The input below:
theorem exec_registerWrite (hheld : s.held = false) (offset : BitVec 8) (value : Word) :
    exec (.registerWrite offset value) s = .next (s.writeWindow offset value) :=
  congrArg Host.Outcome.next (submission_eq hheld _)

theorem wordOffset_of_mod {offset : BitVec 8} (h : offset.toNat % 4 = 0) : wordOffset offset = true := by simp [wordOffset, h]

/-- A header word of the request area takes a value. -/
def headerWrite (s : State) (i : Nat) (h : i < 4) (value : Word) : State :=
  { s with port := { s.port with header := s.port.header.set i value } }

/-- A data word of the request area takes a value. -/
def dataWrite (s : State) (i : Nat) (h : i < 16) (value : Word) : State :=
  { s with port := { s.port with data := s.port.data.set i value } }

theorem headerWrite_reads {offset other : BitVec 8} (hheld : s.held = false) (hword : offset.toNat % 4 = 0) (hother : other.toNat % 4 = 0)
    (h : offset.toNat / 4 < 4) (value : Word) :
    (headerWrite s (offset.toNat / 4) h value).readWindow other = if other = offset then value else s.readWindow other := by
  have hheld' : (headerWrite s (offset.toNat / 4) h value).held = false := hheld
  split
  · rename_i heq
    subst heq
    rw [readWindow_headerWord hheld' hword h]
    exact Vector.getElem_set_self ..
  · rename_i hne
    have hplace : offset.toNat / 4 ≠ other.toNat / 4 := fun h => hne (BitVec.eq_of_toNat_eq (by omega))
    by_cases hheader : other.toNat / 4 < 4
    · rw [readWindow_headerWord hheld' hother hheader, readWindow_headerWord hheld hother hheader]
      exact Vector.getElem_set_ne h _ hplace
    · by_cases hdata : other.toNat / 4 - 4 < 16
      · rw [readWindow_dataWord hheld' hother hheader hdata, readWindow_dataWord hheld hother hheader hdata]
        rfl
      · exact readWindow_other hheader hdata _ s.port.data

theorem dataWrite_reads {offset other : BitVec 8} (hheld : s.held = false) (hword : offset.toNat % 4 = 0) (hother : other.toNat % 4 = 0)
    (hbeyond : ¬ offset.toNat / 4 < 4) (h : offset.toNat / 4 - 4 < 16) (value : Word) :
    (dataWrite s (offset.toNat / 4 - 4) h value).readWindow other = if other = offset then value else s.readWindow other := by
  have hheld' : (dataWrite s (offset.toNat / 4 - 4) h value).held = false := hheld
  split
  · rename_i heq
    subst heq
    rw [readWindow_dataWord hheld' hword hbeyond h]
    exact Vector.getElem_set_self ..
  · rename_i hne
    have hplace : offset.toNat / 4 ≠ other.toNat / 4 := fun h => hne (BitVec.eq_of_toNat_eq (by omega))
    by_cases hheader : other.toNat / 4 < 4
    · rw [readWindow_headerWord hheld' hother hheader, readWindow_headerWord hheld hother hheader]
      rfl
    · by_cases hdata : other.toNat / 4 - 4 < 16
      · rw [readWindow_dataWord hheld' hother hheader hdata, readWindow_dataWord hheld hother hheader hdata]
        exact Vector.getElem_set_ne h _ (by omega)
      · exact readWindow_other hheader hdata s.port.header _
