-- ==== Sys2Proof/Machine/Alu.lean ====
section
/-! DEFINITION. Sys2Proof/Machine/Alu.lean: the tokens `+` `-` `<` `>` `=` `overflow` (rules R120-R126).

Each is computed from the start-of-cycle `x[1]` (left) and `x[2]` (right), offers its value to the bus
and applies nothing; none is ever gated.  -/

namespace Sys2Proof.Machine

/-- `+` (rule R121). -/
def execAdd (s : State) : Outcome :=
  signal (fun s => satAdd s.leftOperand s.rightOperand) appliesNothing s

/-- `-` (rule R122). -/
def execSub (s : State) : Outcome :=
  signal (fun s => satSub s.leftOperand s.rightOperand) appliesNothing s

/-- `<` (rule R123). -/
def execLt (s : State) : Outcome :=
  signal (fun s => lessSignal s.leftOperand s.rightOperand) appliesNothing s

/-- `>` (rule R124). -/
def execGt (s : State) : Outcome :=
  signal (fun s => greaterSignal s.leftOperand s.rightOperand) appliesNothing s

/-- `=` (rule R125). -/
def execEq (s : State) : Outcome :=
  signal (fun s => equalSignal s.leftOperand s.rightOperand) appliesNothing s

/-- `overflow` (rule R126). -/
def execOverflow (s : State) : Outcome :=
  signal (fun s => overflowSignal s.leftOperand s.rightOperand) appliesNothing s

end Sys2Proof.Machine
end

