/-- Rules R76, R79, R87: the canonical spelling of a non-empty instruction parses back to it, and text
after a space is a comment. (An instruction that prints as nothing has no such comment form: its line
would begin with white space, which rule R85 leaves to the loader.) -/
def Obligations.ProgramLinesRoundTrip : Prop :=
  ∀ i : Instruction, i ≠ [] → parseLine (printLine i) = some i ∧
    ∀ comment : List Char, printLine i ≠ [] → parseLine (printLine i ++ ' ' :: comment) = some i

/-- Rules R101-R108 in the two halves of a cycle: `R<i>` joins `x[i]` to the bus and changes nothing
else; applied, it changes nothing. -/
def Obligations.RegisterReadsOfferTheirRegister : Prop :=
  ∀ s : State,
    (s.phase = .evaluate →
      exec .r1 s = .next { s with bus := BitVec.ofNat 4 (max s.bus.toNat s.x.x1.toNat) } ∧
      exec .r2 s = .next { s with bus := BitVec.ofNat 4 (max s.bus.toNat s.x.x2.toNat) } ∧
      exec .r3 s = .next { s with bus := BitVec.ofNat 4 (max s.bus.toNat s.x.x3.toNat) } ∧
      exec .r4 s = .next { s with bus := BitVec.ofNat 4 (max s.bus.toNat s.x.x4.toNat) } ∧
      exec .r5 s = .next { s with bus := BitVec.ofNat 4 (max s.bus.toNat s.x.x5.toNat) } ∧
      exec .r6 s = .next { s with bus := BitVec.ofNat 4 (max s.bus.toNat s.x.x6.toNat) } ∧
      exec .r7 s = .next { s with bus := BitVec.ofNat 4 (max s.bus.toNat s.x.x7.toNat) } ∧
      exec .r8 s = .next { s with bus := BitVec.ofNat 4 (max s.bus.toNat s.x.x8.toNat) }) ∧
    (s.phase = .apply → ∀ i ∈ [Instr.r1, .r2, .r3, .r4, .r5, .r6, .r7, .r8], exec i s = .next s)

/-- Rules R109-R113 in the two halves of a cycle: `G<i>` joins `g[i]` to the bus and changes nothing
else; applied, it changes nothing. -/
def Obligations.InputReadsOfferTheirInput : Prop :=
  ∀ s : State,
    (s.phase = .evaluate →
      exec .g1 s = .next { s with bus := BitVec.ofNat 4 (max s.bus.toNat s.g.g1.toNat) } ∧
      exec .g2 s = .next { s with bus := BitVec.ofNat 4 (max s.bus.toNat s.g.g2.toNat) } ∧
      exec .g3 s = .next { s with bus := BitVec.ofNat 4 (max s.bus.toNat s.g.g3.toNat) } ∧
      exec .g4 s = .next { s with bus := BitVec.ofNat 4 (max s.bus.toNat s.g.g4.toNat) } ∧
      exec .g5 s = .next { s with bus := BitVec.ofNat 4 (max s.bus.toNat s.g.g5.toNat) }) ∧
    (s.phase = .apply → ∀ i ∈ [Instr.g1, .g2, .g3, .g4, .g5], exec i s = .next s)

/-- Rules R120-R126 in the two halves of a cycle: each ALU token joins its value, computed from `x[1]`
and `x[2]`, to the bus and changes nothing else; applied, it changes nothing. -/
def Obligations.AluTokensOfferTheirResult : Prop :=
  ∀ s : State,
    (s.phase = .evaluate →
      exec .add s = .next { s with
        bus := BitVec.ofNat 4 (max s.bus.toNat (min (s.x.x1.toNat + s.x.x2.toNat) 15)) } ∧
      exec .sub s = .next { s with
        bus := BitVec.ofNat 4 (max s.bus.toNat
          (if s.x.x2.toNat ≤ s.x.x1.toNat then s.x.x1.toNat - s.x.x2.toNat else 0)) } ∧
      exec .lt s = .next { s with
        bus := BitVec.ofNat 4 (max s.bus.toNat (if s.x.x1.toNat < s.x.x2.toNat then 1 else 0)) } ∧
      exec .gt s = .next { s with
        bus := BitVec.ofNat 4 (max s.bus.toNat (if s.x.x2.toNat < s.x.x1.toNat then 1 else 0)) } ∧
      exec .eq s = .next { s with
        bus := BitVec.ofNat 4 (max s.bus.toNat (if s.x.x1.toNat = s.x.x2.toNat then 1 else 0)) } ∧
      exec .overflow s = .next { s with
        bus := BitVec.ofNat 4 (max s.bus.toNat
          (if 15 < s.x.x1.toNat + s.x.x2.toNat then 1 else 0)) }) ∧
    (s.phase = .apply → ∀ i ∈ [Instr.add, .sub, .lt, .gt, .eq, .overflow], exec i s = .next s)

/-- Rule R114: a write, latch or halt token and UNKNOWN are evaluated to 0, so they leave the bus, and
everything else, as it was. -/
def Obligations.OtherTokensOfferZero : Prop :=
  ∀ s : State, s.phase = .evaluate →
    ∀ i ∈ [Instr.w1, .w2, .w3, .w4, .w5, .w6, .w7, .w8, .j1, .j2, .e1, .e2, .halt, .unknown],
      exec i s = .next s

/-- Rules R144-R152: applied with both latches clear, `W<i>` replaces `x[i]` by the bus value and changes
nothing else; with a latch set it changes nothing. -/
def Obligations.RegisterWritesStoreTheBus : Prop :=
  ∀ s : State, s.phase = .apply →
    (s.latch.l1 = false → s.latch.l2 = false →
      exec .w1 s = .next { s with x := { s.x with x1 := s.bus } } ∧
      exec .w2 s = .next { s with x := { s.x with x2 := s.bus } } ∧
      exec .w3 s = .next { s with x := { s.x with x3 := s.bus } } ∧
      exec .w4 s = .next { s with x := { s.x with x4 := s.bus } } ∧
      exec .w5 s = .next { s with x := { s.x with x5 := s.bus } } ∧
      exec .w6 s = .next { s with x := { s.x with x6 := s.bus } } ∧
      exec .w7 s = .next { s with x := { s.x with x7 := s.bus } } ∧
      exec .w8 s = .next { s with x := { s.x with x8 := s.bus } }) ∧
    (s.latch.l1 = true ∨ s.latch.l2 = true →
      ∀ i ∈ [Instr.w1, .w2, .w3, .w4, .w5, .w6, .w7, .w8], exec i s = .next s)

/-- Rules R161, R162: applied, `J<k>` sets `L[k]` if the bus is at least 1, else it changes nothing; it is
never gated; registers and the other latch stay. -/
def Obligations.JumpTokensSetTheirLatch : Prop :=
  ∀ s : State, s.phase = .apply →
    (1 ≤ s.bus.toNat →
      exec .j1 s = .next { s with latch := { s.latch with l1 := true } } ∧
      exec .j2 s = .next { s with latch := { s.latch with l2 := true } }) ∧
    (s.bus = 0 → exec .j1 s = .next s ∧ exec .j2 s = .next s)

/-- Rules R163, R164: applied, `E<k>` clears `L[k]` whatever it, the bus and the other latch hold, and
changes nothing else. -/
def Obligations.EndTokensClearTheirLatch : Prop :=
  ∀ s : State, s.phase = .apply →
    exec .e1 s = .next { s with latch := { s.latch with l1 := false } } ∧
    exec .e2 s = .next { s with latch := { s.latch with l2 := false } }

/-- Rules R170, R172: applied, `HALT` (gated or not) and UNKNOWN change nothing. -/
def Obligations.HaltAndUnknownApplyNothing : Prop :=
  ∀ s : State, s.phase = .apply → exec .halt s = .next s ∧ exec .unknown s = .next s

/-- The table of rule R141 (the spec's decision D11): the gate is that of the latches as the tokens to the
left left them. -/
def Obligations.ThreadedGateOrder : Prop :=
  ∀ s : State, s.phase = .apply →
    (1 ≤ s.bus.toNat → s.latch = ⟨false, false⟩ →
      runTokens [.j1, .w3] s = .next { s with latch := ⟨true, false⟩ } ∧
      runTokens [.w3, .j1] s =
        .next { s with x := { s.x with x3 := s.bus }, latch := ⟨true, false⟩ } ∧
      runTokens [.j1, .w3, .e1, .w4] s = .next { s with x := { s.x with x4 := s.bus } }) ∧
    (1 ≤ s.bus.toNat → s.latch = ⟨true, false⟩ →
      runTokens [.e1, .w3] s =
        .next { s with x := { s.x with x3 := s.bus }, latch := ⟨false, false⟩ } ∧
      runTokens [.w3, .e1] s = .next { s with latch := ⟨false, false⟩ }) ∧
    (1 ≤ s.bus.toNat → s.latch = ⟨true, true⟩ →
      runTokens [.e1, .w3] s = .next { s with latch := ⟨false, true⟩ }) ∧
    (s.bus = 0 → s.latch = ⟨false, false⟩ →
      runTokens [.j1, .w3] s = .next { s with x := { s.x with x3 := 0 } })

/-- Rules R130, R133, R134: the values of an instruction's tokens leave on the bus their numeric maximum, 0 if none is
above it; instructions with the same tokens, in any order and number, give the same bus value. That an instruction with no token
has bus 0 is the spec's decision D12 (log 12). -/
def Obligations.BusIsTheNumericMaximum : Prop :=
  ∀ (s : State) (i : Instruction),
    (∃ b : Nibble, runTokens i s.openCycle = .next { s.openCycle with bus := b } ∧
      (∀ t ∈ i, (Reference.evalToken s t).toNat ≤ b.toNat) ∧
      (b = 0 ∨ ∃ t ∈ i, Reference.evalToken s t = b)) ∧
    ∀ j : Instruction, (∀ t, t ∈ i ↔ t ∈ j) →
      runTokens i s.openCycle = runTokens j s.openCycle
End of The input.
Exercise aim:
Wherever the word "takes" appears in the entries above, copy that line.

Exercise answer:
/-- A header word of the request area takes a value. -/
/-- A data word of the request area takes a value. -/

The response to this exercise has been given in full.